Senor if you dont have nothing good to say, please just dont say it. If you cant forgive a fellow for smoking to much bud, smoke a fatter joint. Sorry I didn't put enough time into my punctuation. I will make sure it is better just for you ok?


----------



## jayrock32580 (Nov 24, 2008)

I will be first to say though, I got a's in math, biology, calculus, science, and history but d's in my own language isnt that screwed up?


----------



## bonghits4all (Nov 24, 2008)

haters hate its what they do.


----------



## bonghits4all (Nov 24, 2008)

i got mostly c's except for creative writing. i got a's.Have allways been corrected on my spelling since i graduated h.s. in 87


----------



## NewGrowth (Nov 24, 2008)

SenorSanteria said:


> Jayrock, you need to discover "punctuation."
> 
> Reading your posts makes you look like an illiterate 14 year old. Seriously dude, a paragraph cant be one sentence.


Calm down dude! It's an internet forum. Not an english paper. 

But maybe he is an illiterate 14 year old, we will never know.


----------



## jayrock32580 (Nov 24, 2008)

get it right i am an illiterate 9 year old. I pose as a person who knows what they are talking about. Everything I say is a ripoff from other forums. I got to get ready for school now. lmao. rofl.


----------



## NewGrowth (Nov 24, 2008)

jayrock32580 said:


> get it right i am an illiterate 9 year old. I pose as a person who knows what they are talking about. Everything I say is a ripoff from other forums. I got to get ready for school now. lmao. rofl.


Do you want me to pack your lunch?


----------



## bonghits4all (Nov 24, 2008)

hey now i thought i was the only poser "tweener" here.lol


----------



## bonghits4all (Nov 24, 2008)

anyone see the new hanna montanna movie yet?lol


----------



## NewGrowth (Nov 24, 2008)

bonghits4all said:


> anyone see the new hanna montanna movie yet?lol


I soooooo want to see that!


----------



## jayrock32580 (Nov 24, 2008)

new growth if you make a peanut butter and jelly you can make it. lol 
bonghits the hanna montana movie is bomb you got to check it out man. lol

Senor got to say thinks for giving us something to joke about. It makes this sour even better. rofl


----------



## NewGrowth (Nov 24, 2008)

jayrock32580 said:


> new growth if you make a peanut butter and jelly you can make it. lol
> bonghits the hanna montana movie is bomb you got to check it out man. lol
> 
> Senor got to say thinks for giving us something to joke about. It makes this sour even better. rofl


I love weed bro, its just makes shit that would piss you off funny!


----------



## jayrock32580 (Nov 24, 2008)

me too thats why it is medicine. Don't you love the meds?


----------



## bonghits4all (Nov 24, 2008)

"I love weed bro, its just makes shit that would piss you off funny!" yes like that picture you got there.dudes packing a nanner in that speedo lol.


----------



## bonghits4all (Nov 24, 2008)

and j ya gotta stop plugging the sour.nycd baby. well im out cause im ready for some football.


----------



## NewGrowth (Nov 24, 2008)

bonghits4all said:


> and j ya gotta stop plugging the sour.nycd baby. well im out cause im ready for some football.


Yeah sorry about the cak bro . . . I'm reaching out to someone  Seriously though there is a story behind that cak pic. 

Come on bro sour is the shit.


----------



## mixin (Dec 5, 2008)

well i have some nycd girls at day 36 of flowering. they are all some beautiful plants. i have been growing them organic in soil and are looking really good even with a few mistakes i made gardening...

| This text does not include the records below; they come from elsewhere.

-- ==== Sys2Proof/Machine/CoreState.lean ====
section
/-! DEFINITION. The state of a core's groups, crews and access slices as plain data (Tables 01-1 to 01-9, 15-3 to
15-10): registers, program counters, counters, queues, handles, barriers, the operand logs, the block store buffer, and
the accesses and engine commands under way. -/
namespace Sys2Proof.Machine
open Sys2Proof

/-- A place in the package: die, cluster within the die, core within the cluster (R44 `issuer()`). -/
structure Pos where
  die : Nat
  cluster : Nat
  core : Nat
deriving DecidableEq, Repr

/-- A queue descriptor (Table 04-4). Depth 0: not declared. -/
structure QDesc where
  typ : Nat
  depth : Nat
deriving DecidableEq, Repr

/-- A kernel descriptor's fields (Table 04-3). -/
structure Desc where
  /-- Its virtual address. -/
  addr : Nat
  exec : Nat
  access : Nat
  nv : Nat
  ns : Nat
  nsa : Nat
  nt : Nat
  na : Nat
  bsbg : Nat
  scr256 : Nat
  cores : Nat
  idem : Bool
  inh : Option (Nat × Nat)
  estimate : Nat
  fq : List QDesc
  bq : List QDesc
deriving DecidableEq, Repr

/-- A trap: the cause code, lane, detail (bits [31:13] of `sr.tcause`), `sr.tfaddr` and `sr.tfirst` (R417). -/
structure Trap where
  cause : Nat
  lane : Nat
  detail : Nat
  addr : Nat
  first : Nat
  /-- For the fault of a logged load, the order of its issue, which tells its age (R419); else 0. -/
  seq : Nat := 0
  /-- The handler's address as it was when the trap was raised (R423). -/
  entry : Option Nat := none
deriving DecidableEq, Repr

/-- A lane's arrival at a cross-lane or barrier instruction, with the inputs it gave (R192). -/
structure Arrival where
  addr : Nat
  mask : Word
  input : LaneIn
  /-- The instruction carries E = 1: exited lanes count as arrived. -/
  exitsCount : Bool
  ins : Instr
deriving DecidableEq, Repr

/-- What a lane waits for (Table 15-9 wait states, R192). -/
inductive LaneWait where
  | ready
  /-- `SLEEPC` at `addr`: ready when the die's cycle count reaches `due` (R142). -/
  | asleep (due addr : Nat)
  | arrived (a : Arrival)
  /-- The crew's lanes have all reached the barrier at `addr`; the crew's arrival does not count yet (R290 to R292). -/
  | held (addr : Nat)
  /-- A counted barrier wait: level, barrier, token, and the address of the instruction (R288, R296). -/
  | counted (level bar token addr : Nat)
deriving DecidableEq, Repr

/-- A parked register (R268, Table 15-9): in an accumulator or a tile, which one, its row, the register. -/
structure Park where
  acc : Bool
  idx : Nat
  row : Nat
  reg : Nat
deriving DecidableEq, Repr

/-- One lane's part of an access: its virtual address, bytes, bit offset of the element within the unit (R53), the
physical address of each byte, the page's sharing attribute (0 private, 1 read-shared, 2 coherent), whether the page is
replicated (its size; 0 where it is not), and the value stored or returned. -/
structure LaneAcc where
  lane : Nat
  va : Nat
  n : Nat
  bitOff : Nat
  pa : List Nat
  share : Nat
  repl : Nat
  edge : Bool
  value : Nat
  /-- The fields of the lane's own pointer that the access follows (R211). -/
  space : Nat
  cls : Nat
  scope : Nat
  fmt : Nat
  swz : Nat
  /-- The lane's bytes come by an answer to a request sent out of the partition's memory, or were taken from the L1 at issue. -/
  away : Bool := false
  /-- Bytes of the unit, by offset, that the group held in its buffer when the request went out (R224). -/
  fwd : List (Nat × Byte) := []
  /-- For a store to part of a unit in another memory, what the unit held (R55, R215). -/
  old : Nat := 0
deriving DecidableEq, Repr

/-- A crew operand-log record (Table 15-3), with the lanes' accesses as their replay needs them. FMT is that of the lowest
lane. -/
structure LogRec where
  /-- The order of the load's issue: records stand oldest first (R419, R425). -/
  seq : Nat
  addr : Nat
  typ : BitVec 5
  d : Nat
  sat : Bool
  /-- false: fault record; true: replay record of a save. -/
  replay : Bool
  fcode : Nat
  valid : Bool
  mask : Word
  accs : List LaneAcc
deriving DecidableEq, Repr

/-- An access-slice operand-log or queue replay record (Table 12-3). -/
structure QRec where
  addr : Nat
  ptr : Quad
  index : Word
  cstride : Word
  lstride : Word
  crews : Word
  fcode : Nat
  clip : Bool
  queue : Nat
  replay : Bool
  /-- The lowest faulting lane's address of each poisoned crew (R251). -/
  faddr : NMap Nat
  /-- The order in which the `QLD`s of its queue issued, which replays keep (R352, R354). -/
  seq : Nat := 0
deriving DecidableEq, Repr

/-- Why a unit's instruction was left not begun (Table 12-2, R254, R348). -/
inductive Stall where
  /-- `QPOP` of an empty sub-FIFO. -/
  | popEmpty (q : Nat)
  /-- `QBPOP` or `BRQ` of an empty back queue: `sr.decoup` reads 1. -/
  | backEmpty (q : Nat)
  /-- `WAIT` stalled on `cp` (R274). -/
  | waitCp
  /-- `QBPUSH` of these lanes into a back queue at DEPTH: the crew's other lanes do not issue past it (R346). -/
  | backFull (q : Nat) (lanes : Word)
  /-- The `n` transaction-table entries that the access needs are not free for it (R230). -/
  | ott (sync : Bool) (n : Nat)
  | other
deriving DecidableEq, Repr

/-- A barrier operation whose crew has converged but whose arrival does not count yet (R290 to R292). -/
structure PendBar where
  ins : Instr
  addr : Nat
  lanes : Word
  /-- `BARW`'s token. -/
  token : Nat
deriving DecidableEq, Repr

/-- A crew, or the access slice (which uses lane 0). -/
structure Crew where
  /-- Vector register k, lane l at key 32k + l. -/
  v : NMap Word
  /-- Uniform registers. -/
  s : NMap Word
  /-- Predicate k as a mask of lanes. -/
  p : NMap Word
  /-- Word w of tile k at key 256k + w. -/
  t : NMap Word
  /-- Element (i, j) of accumulator k at key 1024k + 32i + j. -/
  acc : NMap Word
  pc : NMap Nat
  exited : Word
  wait : NMap LaneWait
  /-- Pass records (R192): lane to the address passed, plus 2^57 where the instruction takes the whole crew. -/
  pass : NMap Nat
  /-- What the lanes waited for when the crew entered its handler. -/
  aside : NMap LaneWait
  ld : Nat
  st : Nat
  cp : Nat
  tl : Nat
  partw : Nat
  parks : NMap Park
  hmode : Bool
  tcause : Word
  tfirst : Nat
  tfaddr : Nat
  /-- Upper halves latched by a `.lo` read, by the number of the `.lo` register (R37). -/
  latch : NMap Word
  log : List LogRec
  qlog : List QRec
  stall : Option Stall
  /-- Lanes that wait at a `QPOP` of an empty sub-FIFO, with its queue (R348). -/
  hungry : NMap Nat := []
  /-- Issue cycles of its quadrant ready without issuing, and the model's instant at which they reached 64 (R414). -/
  age : Nat
  ripe : Nat := 0
  /-- The addresses at which issue groups of a diverged crew stand ready, each with the model's instant since which (R414). -/
  readySince : NMap Nat := []
  /-- Made last by `YIELD` (R141); the quadrant (R413). -/
  yielded : Bool
  quadrant : Nat
  /-- Lanes stalled on `cp` at a `WAIT`; COLL_STATUS traps not yet raised: `COLL` address, record address, STATUS, and the lanes whose
  `WAIT` was stalled on `cp` when the record was written, none for any `WAIT` (R274). -/
  waitCp : Word := 0
  collTraps : List (Nat × Nat × Nat × Word)
  /-- The lanes and address whose next execution is not watched (R425). -/
  unwatched : Option (Nat × Word)
  pendBar : Option PendBar
deriving DecidableEq, Repr

/-- The state of a forward-queue entry (R352). -/
inductive QState where
  | ready | filling | poisoned
deriving DecidableEq, Repr

/-- A forward-queue entry (Table 01-5). -/
structure QEntry where
  vmask : Word
  data : NMap Word
  state : QState
  token : Nat
  /-- The access that fills it. -/
  fid : Nat
deriving DecidableEq, Repr

/-- A back-queue entry (R29); `seen` when it is visible to the access slice (R346). -/
structure BEntry where
  value : Word
  crew : Nat
  seen : Bool
deriving DecidableEq, Repr

/-- An operand handle (R31). -/
structure Handle where
  bound : Bool
  base : Nat
  words : Nat
  fmt : Nat
  planes : Nat
  gen : Word
deriving DecidableEq, Repr

/-- A barrier (R32): participants that have arrived are numbers the level gives. -/
structure Barrier where
  expected : Nat
  dflt : Bool
  arrivals : Nat
  gen : Nat
  arrived : List Nat
deriving DecidableEq, Repr

/-- A sector of the block store buffer (R35): its physical address, valid bytes by offset, and what its commit needs:
the page's sharing attribute and, for a replicated page, its size. `tie` names the sectors that hold the rest of an access unit (R271). -/
structure Sector where
  addr : Nat
  data : NMap Byte
  share : Nat
  repl : Nat
  edge : Bool
  tie : List Nat
deriving DecidableEq, Repr

/-- What an access under way is (R212, R227, R232, R241 to R247, R305). -/
inductive FlightKind where
  | load | store | atomic | release | writeback | icinv | qload | coll
deriving DecidableEq, Repr

/-- An access that a unit has issued and that is not complete. `unit` is a crew, or 32 for the access slice. -/
structure Flight where
  id : Nat
  unit : Nat
  kind : FlightKind
  addr : Nat
  lanes : List LaneAcc
  typ : BitVec 5
  sat : Bool
  d : Nat
  /-- `CAS` success predicate; `QLD` queue. -/
  aux : Nat
  /-- A translation fault found after issue (R218). -/
  fault : Option Trap
  /-- The record a replay came from. -/
  replay : Bool
  /-- Operand of `ATOM`/`CAS`: the instruction. -/
  ins : Instr
  /-- `QLD`: what its replay record would hold. -/
  qrec : Option QRec
  /-- Ranges (base, length) of a write-back, invalidation or `ICINV`. -/
  ranges : List (Nat × Nat)
  /-- A reply from a peer or the host is awaited; the bytes it returned. -/
  away : Bool
  /-- Lanes of an atomic that have been performed (R232), how far a store has come, or the crews of a `QLD` that are expanded (R337). -/
  done : Nat := 0
  /-- Entries of the transaction table that it holds (R230). -/
  entries : Nat := 0
deriving DecidableEq, Repr

/-- An operand of the matrix engine: a tile group and its format code of Table 03-5, or a block of a handle as bound
at acceptance (R281). -/
inductive MatA where
  | tile (first : Nat) (typ : BitVec 5)
  | block (h : Handle) (j : Nat)
deriving DecidableEq, Repr

/-- An `MMA` or `MMAS` (R263, R266). -/
structure MmaCmd where
  a : MatA
  b : Handle
  bj : Nat
  c : Nat
  d : Nat
  prec : Nat
  fzo : Bool
  /-- `MMAS`: N, the metadata handle and its block. -/
  sparse : Option (Nat × Handle × Nat)
  /-- Once it has begun to read, the scratchpad's cells as they then stood (R280). -/
  snap : Option (NMap Byte) := none
deriving DecidableEq, Repr

/-- A `TCOPY` (R269): direction, handle number and binding, pointer, next row and rows remaining. -/
structure TcopyCmd where
  out : Bool
  hnum : Nat
  h : Handle
  ptr : Quad
  e0 : Nat
  pitch : Nat
  row0 : Nat
  row : Nat
  remaining : Nat
  /-- For each row still to copy, its element accesses (R269: translated at issue). -/
  rows : List (List LaneAcc)
  /-- The reading of the next row's source has begun; of a row that leaves the scratchpad, its cells as they then stood (R280). -/
  asked : Bool
  snap : Option (NMap Byte) := none
  /-- Its next row was refused or does not translate: it goes on when the handler of that trap is left (Table 15-1). -/
  stuck : Bool := false
deriving DecidableEq, Repr

/-- A `COLL` or a collective node (R272, R402). -/
structure CollCmd where
  op : Nat
  ts : Bool
  ident : Nat
  count : Nat
  rank : Nat
  timeout : Nat
  fmt : Nat
  /-- Fabric physical addresses of the bytes of source, result and record; those of the scratchpad are cells above 2^60. With each
  byte of result and record the size of its replicated page, 0 of any other. -/
  src : List Nat
  dst : List (Nat × Nat)
  recd : List (Nat × Nat)
  recVa : Nat
  /-- The issuing core; none of a collective node. -/
  core : Option Nat
deriving DecidableEq, Repr

inductive CmdKind where
  | mma (c : MmaCmd)
  | tcopy (c : TcopyCmd)
  | coll (c : CollCmd)
deriving DecidableEq, Repr

/-- An accepted engine command (R277): its number is its place in the acceptance order. -/
structure Cmd where
  id : Nat
  unit : Nat
  addr : Nat
  kind : CmdKind
deriving DecidableEq, Repr

/-- Where a group stands. -/
inductive Phase where
  | live
  /-- Stopped for a trap of this unit; accesses already sent are still awaited (R418). -/
  | stopping (unit : Nat) (t : Trap)
  /-- A handler of this trap runs in this unit. -/
  | handler (unit : Nat) (t : Trap)
  /-- Running on under a drain pre-emption up to this retired count (R429). -/
  | drain (limit : Nat)
  /-- Stopped for a save: the slot its image goes to (R432). -/
  | saving (slot : Nat)
  /-- Saved in this slot (R434). -/
  | saved (slot : Nat)
  /-- Ended: its resources return once its accesses have drained (R16, R299). 0 completed, 1 by a trap (R420), 0x28 `CANCELLED` (R299). -/
  | ended (how : Nat)
deriving DecidableEq, Repr

/-- The group has ended. -/
def Phase.ends : Phase → Bool
  | .ended _ => true
  | _ => false


/-- A group (R12 to R16, Table 01-4). -/
structure Group where
  id : Nat
  /-- The launch instance it belongs to and its linear number (R406). -/
  launch : Nat
  g : Nat
  ctx : Nat
  queue : Nat
  prio : Nat
  part : Nat
  pos : Pos
  loc : Pos
  desc : Desc
  launchId : Word
  gid : Nat × Nat × Nat
  ngroups : Nat × Nat × Nat
  param : Nat
  paramLen : Nat
  crews : List Crew
  slice : Crew
  /-- Forward queue q of crew c at key 32q + c. -/
  fq : NMap (List QEntry)
  bq : NMap (List BEntry)
  handles : NMap Handle
  bars : NMap Barrier
  bsb : List Sector
  flights : List Flight
  cmds : List Cmd
  /-- First row of its scratchpad run, and the cells written, by byte (R373). -/
  scrBase : Nat
  scratch : NMap Byte
  committed : Bool
  chain : Bool
  retired : Nat
  phase : Phase
  /-- Traps held pending (R418): unit and trap. -/
  pend : List (Nat × Trap)
  slot : Option Nat
  gang : Nat
  /-- Admission number on its die, local cycle of admission or restore (R427), local cycles coupled (R344). -/
  order : Nat
  since : Nat
  coupled : Nat
  /-- A pre-emption request that waits, and whether a partition reset made it (R427, R428). -/
  wanted : Option Bool
  /-- A replay record of the same queue that waits (R354). -/
  qreplays : List QRec
  /-- The retired count at which a drain that a trap has interrupted ends (R429). -/
  drainTo : Option Nat := none
  /-- It has ended and its end is reported (R14, R16). -/
  told : Bool := false
deriving DecidableEq, Repr

end Sys2Proof.Machine
end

the are smelling better than ever (although smelling it day after day numbs you to it). i have one pheno that has two colas emerged from the top of the main cola. it is the heaviest producer too so far too. i have clones so i can't wait to see if they are double headed colas too! anyone else noticed this nycd phenotype?

check out my journal here


----------



## WhiteRhinoking (Dec 5, 2008)

you guys herd of the space qween? its cin99 and something eles but the dude i got the clone from said its way more sour then the diesel... it got a nice mother started of her so hit me up if ya want pics shes at like 30 days er so now i think


----------



## shepj (Dec 5, 2008)

WhiteRhinoking said:


> you guys herd of the space qween? its cin99 and something eles but the dude i got the clone from said its way more sour then the diesel... it got a nice mother started of her so hit me up if ya want pics shes at like 30 days er so now i think


Romulan x C99. . Sounds nice though. If you want to post them in here feel free! Or if you have another thread or whatever, please let me know. 
peace
jeremy


----------



## mixin (Dec 7, 2008)

i am loving watching my nycd flower. they are finally stopping their reach for the sky on day 38 of flower. i have them so tied down and it was hard to keep them from touching the light...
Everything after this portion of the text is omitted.